During the Lance Armstrong era I didn't miss a single significant stage in the Tour De France and loved the sport so much I began to race road bikes myself.  I cheered Lance on and loved the fact that he destroyed his competition.  (who can forget the "look" in 2000?)  Although I never respected his personal life you could say I was a huge fan of Lance Armstrong as a cyclist.  There's actually have a huge poster in my office of Lance at the Tour of Georgia.  Watching the Oprah interview last night was sad but not surprising.

This season for Notre Dame has been magical.  I've seen every play at least twice and relished a season initially believed by most would leave Notre Dame with at least 3 losses.  Although the Irish were crushed by the Tide in the national championship game this season will be remembered positively for a long time.  With a top 5 recruiting class and stout defense Notre Dame truly is "back".  Much of the success for Notre Dame this season can be attributed to the play and perceived leadership of Manti Te'o.

The last few days have been interesting, confusing and sad.  From Lance's admission of zero integrity (although not shocking) and the Manti story yet to be completed, these high profile stories paint a gloomy picture of integrity in our culture.  The stories of telling the truth or obeying the rules, even if it hurts, are becoming less and less of a norm and more of a distant memory.
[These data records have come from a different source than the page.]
/-- The sequencer of a vat issues its next bundle, if its line is in the cache without a parity mismatch and every unit
accepts it (R209, R221, R222). -/
def State.bundle (s : State) (v : Fin 128) (parity cacheParity : Bool) : State :=
  let pc := (s.vat v).pc.toNat
  let x0 := (s.vat v).touch pc
  if x0.run ≠ .running then s
  else if pc % 4 ≠ 0 ∨ s.codeSize v ≤ pc then s.vatTrap v .codeRange none 0
  else match x0.cached pc with
    | none => s
    | some line =>
      if cacheParity then s.modVat v fun x => x.uncache pc else
      let bs := line.drop (pc % 256)
      let head : Word := BitVec.ofNat 32 (natOfBytes (bs.take 4))
      let slots := decodeSlots v parity head (List.range 8) (bs.drop 4)
      match s.bundleCheck v x0 head slots with
      | some (c, k, imm) => s.vatTrap v c k imm
      | none => if bundleWaits x0 (slots.filterMap (·.2)) then s else s.issue v x0 head slots

end Sys2Proof.Machine
end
So here's what I've been thinking, instead of taking this time to condemn and throw stones I've decided to take a look at my own heart.  No, I've never taken performance enhancing drugs or created an imaginary friend but I do have my own issues.  My own heart can be challenged and tempted to be untrue.

A little Lance in me.

Being naturally driven with a "do whatever it takes" attitude there can be a tendency to cut corners and push the system to the limit to get things done.  While listening to Lance I even catch myself thinking "everyone was doing it" and "Lance was just leveling the playing field".  These thoughts aren't ok.
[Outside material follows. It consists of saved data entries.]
/-- Bytes of one query row's entry, and from one to the next, that an ATTN_SCORE writes (R302). -/
def NbeJob.scoreBytes (k : NbeJob) : Nat := 4 + if k.exact then 2 * k.headWidth else 0
def NbeJob.scorePitch (k : NbeJob) : Nat := alignUp k.scoreBytes 64

/-- What NBE `n` writes for an ATTN_SCORE, and the scores that it keeps (R302, R305). The bytes between two entries are
free. -/
def NbeJob.scorePos (k : NbeJob) (draw : Nat) (op : List Byte) (es : List UnitEntry) (n : Nat) :
    NbeM (List Byte × List Word) := do
  let own := es.filter fun e => ownerNbe e.key == n
  let cells := (← own.mapM fun e => k.unitCells op e none).flatten
  let vals := if k.exact then es.filter fun e => ownerNbe e.val == n else []
  let vs ← vals.mapM fun e => do
    let live ← k.liveSlots e
    let slots ← (List.range e.slots).mapM fun i => k.slotVals e.val i
    pure (e, live, slots)
  let entry (q : Nat) : List Byte :=
    let m := ((cells.filter fun c => c.q == q).filterMap Cell.x).foldl fMax fNegInf
    let seen := vs.flatMap fun (e, live, slots) =>
      if e.attends q then ((List.range e.slots).filter (live q)).map fun i => slots.getD i [] else []
    let cs := if k.exact then (List.range k.headWidth).flatMap fun d =>
        bytesOf (match k.channelCeiling (seen.map fun xs => xs.getD d (.fin false 0 0, 0)) with
          | some c => BitVec.ofInt 16 c
          | none => BitVec.ofInt 16 (-32768)) 2 else []
    bytesOf m 4 ++ cs
  let out := (List.range k.queries).flatMap fun q =>
    let b := entry q
    if q + 1 = k.queries then b else b ++ bytesOf (Config.freeAt draw q 512) (k.scorePitch - b.length)
  pure (out, cells.map fun c => c.x.getD fNegInf)

/-- The combined M, and in exact mode A_L and A_V by channel, of one query row (R303). -/
def NbeJob.stat (k : NbeJob) (op : List Byte) (q off len : Nat) : Nat :=
  numAt op (k.queries * k.rowPitch + q * k.statPitch + off) len
def NbeJob.anchorL (k : NbeJob) (op : List Byte) (q : Nat) : Int :=
  if k.exact then signedOf 16 (k.stat op q 4 2) else 1 + anchorG (k.num 0x40 8)

/-- e_i of step 4 of R160 (R303). -/
def NbeJob.weightOf (k : NbeJob) (op : List Byte) (q : Nat) (x : Word) : Word :=
  znExp2 (fMul (fSub x (BitVec.ofNat 32 (k.stat op q 0 4))) fLog2e)

/-- The fast-mode partial of one channel: groups of 32 contracted indices within each unit, units in list order; a group
without a live slot is no term (R303). -/
def fastValue (units : List (UnitEntry × List (Nat × Val))) : Word :=
  fastSum (units.flatMap fun (e, ps) =>
    (List.range (e.slots / 32 + 2)).filterMap fun g =>
      let b := e.index0 / 32 + g
      let h := (ps.filter fun (i, _) => (e.index0 + i) / 32 == b).map (·.2)
      if h.isEmpty then none else some h)

/-- What NBE `n` writes for an ATTN_VALUE; the owner of a key unit gives it the scores (R303). -/
def NbeJob.valuePos (k : NbeJob) (draw : Nat) (op : List Byte) (es : List UnitEntry) (n : Nat) : NbeRun (List Byte) := do
  let s ← get
  let us : List (UnitEntry × List Cell × List (List (Val × Nat))) ← (es.filter fun e => ownerNbe e.val == n).mapM fun e => do
    let cells ← atNbe (ownerNbe e.key) (k.unitCells op e (s.heldScores k es e))
    let vals ← (List.range e.slots).mapM fun i => atNbe n (k.slotVals e.val i)
    pure (e, cells, vals)
  let row (q : Nat) : List Byte :=
    let terms := us.map fun (e, cells, vals) =>
      (e, vals,
        (cells.filter fun (c : Cell) => c.q == q).filterMap fun (c : Cell) => c.x.map fun x => (c.slot, k.weightOf op q x))
    let lSum := accSum (k.anchorL op q) (terms.flatMap fun (_, _, ws) => ws.map fun (_, w) => fVal w)
    let free (d : Nat) : Acc := Config.freeAt draw (512 * q + d) 80
    let value (d : Nat) : List Byte :=
      let ps := terms.map fun (e, vals, ws) =>
        (e, ws.map fun (i, w) => (i, (fVal w).mul ((vals.getD i []).getD d (.fin false 0 0, 0)).1))
      if k.exact then
        bytesOf ((accOf (accSum (signedOf 16 (k.stat op q (6 + 2 * d) 2)) (ps.flatMap fun (_, x) => x.map (·.2)))).getD (free d)) 10
      else bytesOf (fastValue ps) 4
    bytesOf ((accOf lSum).getD (free 511)) 10 ++ (List.range k.headWidth).flatMap value
  pure ((List.range k.queries).flatMap row)

/-- Every position of an ATTN_SCORE, with the scores that its NBE keeps. -/
def NbeJob.scoreWork (k : NbeJob) (draw : Nat) (op : List Byte) : NbeRun (List ((Nat × Nat × List Byte) × List Word)) := do
  let es ← atNbe (k.named.headD 0) k.unitList
  k.positions.mapM fun (j, n) => do
    let (bs, ws) ← atNbe n (k.scorePos draw op es n)
    pure ((j, n, bs), ws)

/-- Every position of an ATTN_VALUE. -/
def NbeJob.valueWork (k : NbeJob) (draw : Nat) (op : List Byte) : NbeRun (List (Nat × Nat × List Byte)) := do
  let es ← atNbe (k.named.headD 0) k.unitList
  k.positions.mapM fun (j, n) => do
    let bs ← k.valuePos draw op es n
    pure (j, n, bs)

/-! ### Page-local moves (R306) -/

/-- The pairs of one unit, in table order; a pair that moves nothing writes nothing. -/
def NbeJob.moveUnit (k : NbeJob) (unit : Nat) : List (Nat × Nat) → NbeM Unit
  | [] => pure ()
  | (a, b) :: t => do
    let len := k.num 0x2C 4
    if a ≠ b then
      let bs ← k.read (unit + a * len) len
      k.write (unit + b * len) bs
    k.moveUnit unit t

/-- The list and the table of a MOVE, with their rules: a pair is a u32, its source slot in the low half (R306). -/
def NbeJob.moveTables (k : NbeJob) : NbeM (List Nat × List (Nat × Nat)) := do
  let us ← k.listBytes
  let ms ← k.pairBytes
  let units := (List.range (k.num 0x28 4)).map fun i => numAt us (8 * i) 8
  let pairs := (List.range (k.num 0x38 4)).map fun i => (numAt ms (4 * i) 2, numAt ms (4 * i + 2) 2)
  let slots := 4096 / k.num 0x2C 4
  if (pairs.all fun (a, b) => decide (a < slots) && decide (b < slots)) &&
      units.all fun u => u % 4096 == 0 && k.named.contains (ownerNbe u)
  then pure (units, pairs) else nbeStop .badRecord

/-- Units in list order; each is moved by its owner. Each of them is one that the job may name before the first is
accessed (R310). -/
def NbeJob.moveWork (k : NbeJob) : NbeRun Unit := do
  let (units, pairs) ← atNbe (k.named.headD 0) k.moveTables
  let s ← get
  let bad := units.filterMap fun u => (s.nbeRange k u 4096).map fun e => (ownerNbe u, e)
  match (bad.find? fun x => x.2.isGuarded).or bad.head? with
  | some e => throw e
  | none => units.forM fun u => atNbe (ownerNbe u) (k.moveUnit u pairs)

/-! ### What a job names, as its NBEs find it (R286, R289, R310) -/

/-- Elements of position `j`: the first and how many. Raw units follow from the record; curd blocks say it themselves. -/
def NbeJob.span (k : NbeJob) (draw n j : Nat) : NbeM (Nat × Nat) :=
  if k.curd then do
    let (first, xs) ← k.posElems draw n j
    pure (first, xs.length)
  else pure (k.num 0x38 8 + j * k.num 0x28 4 * k.perUnit, k.unitsOf j * k.perUnit)

/-- Bytes that position `j` writes (R296, R302, R303). -/
def NbeJob.outBytes (k : NbeJob) (draw n j : Nat) : NbeM Nat :=
  if k.kind = 1 then do
    let (first, count) ← k.span draw n j
    pure (k.rowsOf first count * k.num 0x36 1 * if k.exact then 10 else 4)
  else if k.kind = 2 then pure (if k.queries = 0 then 0 else (k.queries - 1) * k.scorePitch + k.scoreBytes)
  else if k.kind = 3 then pure (k.queries * (10 + k.headWidth * if k.exact then 10 else 4))
  else pure 0

/-- The bytes that each position writes, as the memory stands; 0 where a read that would tell fails. -/
def State.outLens (s : State) (k : NbeJob) : List (Nat × Nat) :=
  k.positions.map fun (j, n) => (j, match (nbeOn (k.outBytes s.freshCount n j) { s with errs := [] }).1 with
    | .ok l => l
    | .error _ => 0)

/-- Two positions' outputs overlap (R289). -/
def NbeJob.overlaps (k : NbeJob) (lens : List (Nat × Nat)) : Bool :=
  lens.any fun (i, a) => lens.any fun (j, b) => decide (i < j) && decide (k.outAt j < k.outAt i + a) && decide (0 < b)

/-- Rules of what the record leads to: its lists, the order of its curd blocks, and its outputs (R289, R293, R299, R304,
R306). -/
def NbeJob.leadsOk (k : NbeJob) (draw : Nat) : NbeM Unit := do
  if k.kind = 1 then
    let spans ← k.positions.mapM fun (j, n) => k.span draw n j
    if !(spans.zip (spans.drop 1)).all fun (x, y) => x.1 + x.2 == y.1 then nbeStop .badRecord
  else if k.kind = 4 then
    let _ ← k.moveTables
  else
    let _ ← k.unitList

/-- Ranges that the record names: its operands, its lists, the units that they list, and its outputs. -/
def NbeJob.ranges (k : NbeJob) (draw : Nat) : NbeM (List (Nat × Nat)) :=
  let opt (off len : Nat) : List (Nat × Nat) := if k.num off 8 = 0 then [] else [(k.num off 8, len)]
  if k.kind = 1 then do
    let spans ← k.positions.mapM fun (j, n) => k.span draw n j
    let last := spans.foldl (fun m (a, c) => max m (a + c)) 0
    let rows := ceilDiv last (k.num 0x30 4)
    pure ((if k.exact then [(k.num 0x40 8, 2 * rows)] else []) ++ opt 0x58 (ceilDiv last 32) ++ opt 0x60 (8 * k.num 0x36 1))
  else if k.kind = 4 then do
    let (units, _) ← k.moveTables
    pure (units.map fun u => (u, 4096))
  else do
    let es ← k.unitList
    pure (es.flatMap fun e => (e.key, 4096) :: (e.val, 4096) ::
      if e.mask = 0xFFFFFFFF ∨ k.num 0x38 8 = 0 then [] else [(k.num 0x38 8 + 2112 * e.mask, 2112)])

/-- Ranges that the record's own fields give. -/
def NbeJob.fieldRanges (k : NbeJob) : List (Nat × Nat) :=
  if k.kind = 1 then [(k.num 0x20 8, 0x10000 * k.num 0x28 4)]
  else match k.own with
    | some _ => []
    | none => if k.kind = 4 then [(k.num 0x20 8, 8 * k.num 0x28 4), (k.num 0x30 8, 4 * k.num 0x38 4)]
      else [(k.num 0x20 8, 32 * k.num 0x28 4)]

/-- Whether an output range in a scratchpad lies in its lines (R289). -/
def NbeJob.outOk (k : NbeJob) (j len : Nat) : Bool :=
  k.dstWin || len == 0 || (decide (k.outAt j / 2 ^ 24 = k.num 0x10 8 / 2 ^ 24) &&
    lineAddrOk (k.outAt j % 2 ^ 24) && lineAddrOk ((k.outAt j % 2 ^ 24 + len - 1) / 2048 * 2048))

/-- What stops a job when it reaches the NBE, before anything of it is accessed: the rules of the record and of what it
leads to, then a guarded range, then a range or a stack that the job may not use (R310, R455). What a read that fails
would tell is met when the job runs. -/
def State.nbeArrives (s : State) (k : NbeJob) : Option NbeStop :=
  if !k.recordOk then some .badRecord
  else
    let s0 := { s with errs := [] }
    let draw := s.freshCount
    let lens := s.outLens k
    let outs := if k.dstWin && k.kind != 4 then lens.map fun (j, l) => (k.outAt j, l) else []
    let far := match (nbeOn (k.ranges draw) s0).1 with
      | .ok rs => rs
      | .error _ => []
    let bad := (k.fieldRanges ++ far ++ outs).filterMap fun (w, len) => s.nbeRange k w len
    if (nbeOn (k.leadsOk draw) s0).1 matches .error .badRecord then some .badRecord
    else if k.overlaps lens || !lens.all fun (j, l) => k.outOk j l then some .badRecord
    else match bad.find? NbeStop.isGuarded with
      | some e => some e
      | none =>
        if !(s.part k.part).stackSet.getLsbD k.stack then some (.offStack k.off) else bad.head?

/-! ### Ends of a job -/

/-- A job leaves the device. -/
def State.nbeGone (s : State) (id : Nat) : State :=
  { s with nbeJobs := tabErase id s.nbeJobs,
           nbes := s.nbes.map fun (n, e) => (n, { e with queue := e.queue.filter (· != id) }) }

/-- A job's NBEs are free for their next jobs. -/
def State.nbeFree (s : State) (id : Nat) : State :=
  { s with nbes := s.nbes.map fun (n, e) => (n, { e with queue := e.queue.filter (· != id) }) }

/-- A failed job faults the step that issued it (R24, R310). -/
def State.nbeFaults (s : State) (id : Nat) (k : NbeJob) (i : ErrInfo) : State :=
  let s1 := s.nbeGone id
  match k.issuer, k.job with
  | some v, _ => s1.faultVat v i
  | none, some j => s1.faultJob j i
  | none, none => s1.log i

def State.nbeFails (s : State) (id n : Nat) (e : NbeStop) : State :=
  match tabFind s.nbeJobs id with
  | none => s
  | some k => s.nbeFaults id k (e.info k n)

/-! ### Acceptance (R290, R328) -/

/-- A record as it stands in the window. -/
def State.recordNow (s : State) (k : NbeJob) : BitVec 1024 :=
  BitVec.ofNat 1024 (natOfBytes (s.winRead k.part k.off 128).1.bytes)

/-- The job has room in its NBEs' queues, and no earlier record of its issuer waits for one of them (R290). -/
def State.nbeRoom (s : State) (id : Nat) (k : NbeJob) : Bool :=
  (k.named.all fun n => decide ((s.nbe (k.unit n)).queue.length < 16)) &&
    s.nbeJobs.all fun (i, o) =>
      let r := if o.issuer.isNone then o else { o with record := s.recordNow o }
      !(decide (i < id) && o.phase == .offered && o.issuer == k.issuer && r.stack == k.stack &&
        r.named.any k.named.contains)

/-- An accepted NBJ no longer holds a transfer of its vat (R222, R290). -/
def State.nbeTaken (s : State) (id : Nat) (k : NbeJob) : State := match k.issuer with
  | some v => s.modVat v fun x => { x with xfers := x.xfers.filter fun (_, t) => t.nbe != some id }
  | none => s

/-- The record reaches its NBEs, which read it (R328). A read that fails faults the issuer's step; its record names the
NBE that owns the record's unit (log 122). -/
def State.nbeRead (s : State) (id : Nat) (k : NbeJob) : Option NbeJob × State :=
  if k.issuer.isNone then (some k, s)
  else
    let (x, s1) := s.winRead k.part k.off 128
    match x.fail with
    | some f => (none, s1.nbeFaults id k (readInfo k.part 4 (16 * stackOf f.dpa + ownerNbe f.dpa) k.off f 0 ringNone 1))
    | none => (some { k with record := BitVec.ofNat 1024 (natOfBytes x.bytes) }, s1)

/-- NBE_JOB_ACCEPT (R290, R310). -/
def State.nbeAccept (s : State) (id : Nat) : State :=
  match tabFind s.nbeJobs id with
  | none => s
  | some k0 =>
    if k0.phase ≠ .offered then s
    else match s.nbeRead id k0 with
      | (none, s1) => s1
      | (some k, s1) =>
        match s1.nbeArrives k with
        | some e => s1.nbeFaults id k (e.info k (k.named.headD 0))
        | none =>
          if !s.nbeRoom id k then s
          else forAll k.named (fun n s => s.modNbe (k.unit n) fun e => { e with queue := e.queue ++ [id] })
            ({ s1 with nbeJobs := tabPut id { k with phase := .queued } s1.nbeJobs }.nbeTaken id k)

/-! ### Outputs (R289, R291, R296) -/

/-- Lines of a run of bytes in a scratchpad: each line's address, its bytes, and which of them the run covers
(R200, R321). -/
def outLines (a : Nat) (bs : List Byte) : List (Nat × Line × Nat × Nat) :=
  let off := a % 2048
  let n := natOfBytes bs <<< (8 * off)
  (List.range (ceilDiv (off + bs.length) 2048)).map fun i =>
    ((a - off + 2048 * i) % 2 ^ 24, BitVec.ofNat 16384 (n >>> (16384 * i)), if i = 0 then off else 0,
      min 2048 (off + bs.length - 2048 * i))

/-- One position's outputs are on their way: a window range is written, scratchpad lines wait for their port. -/
def NbeJob.out (k : NbeJob) (id j : Nat) (bs : List Byte) : NbeM Unit :=
  if bs.isEmpty then pure ()
  else if k.dstWin then k.write (k.outAt j) bs
  else if !k.outOk j bs.length then nbeStop .badRecord
  else modify fun s => s.modVat (k.num 0x10 8 / 2 ^ 24) fun x =>
    { x with inbound := x.inbound ++ (outLines (k.outAt j % 2 ^ 24) bs).map fun (a, d, lo, hi) =>
        { src := .nbe id, addr := a, lo := lo, hi := hi, data := d, flag := none, last := true, read := none } }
You see, God is truth and as his follower I'm called to reflect his grace, beauty and character.  If this "do whatever it takes" attitude pushes past reasonable integrity it's basically saying God isn't big enough and needs me.  Silly isn't it?

A little Manti in me.

Ok, at this point I'm assuming Manti had at least a little awareness of the hoax and played along for publicity or because he was embarrassed.  I hope he's totally innocent and if he is forgive me.

Here's my connection.  It's possible for me to catch myself exaggerating to make myself look a little better than I am.  Sometimes it's not exaggeration but avoidance of someone seeing my weakness.  With pride always at my doorstep the desire to be loved and respected can lead to little breaches in integrity.  I'm sometimes tempted to posture myself in ways that put me in the best possible light.

Listen, Lance screwed up royally and has and will continue to face the consequences.  It's likely that Manti allowed an inspiring story that made him look good get out of hand.  He is and will continue to face the consequences.  But if you love Jesus, instead of condemning perhaps you should feel compassion.  Instead of throwing stones perhaps we should use stories like Lance's and Manti's as an opportunity to look at our own personal integrity.  The church and it's leaders have enough Lance and Manti stories to tell for years to come.

We have no right to condemn until we look into our own hearts and if we look at our own hearts my guess is we won't be as condemning.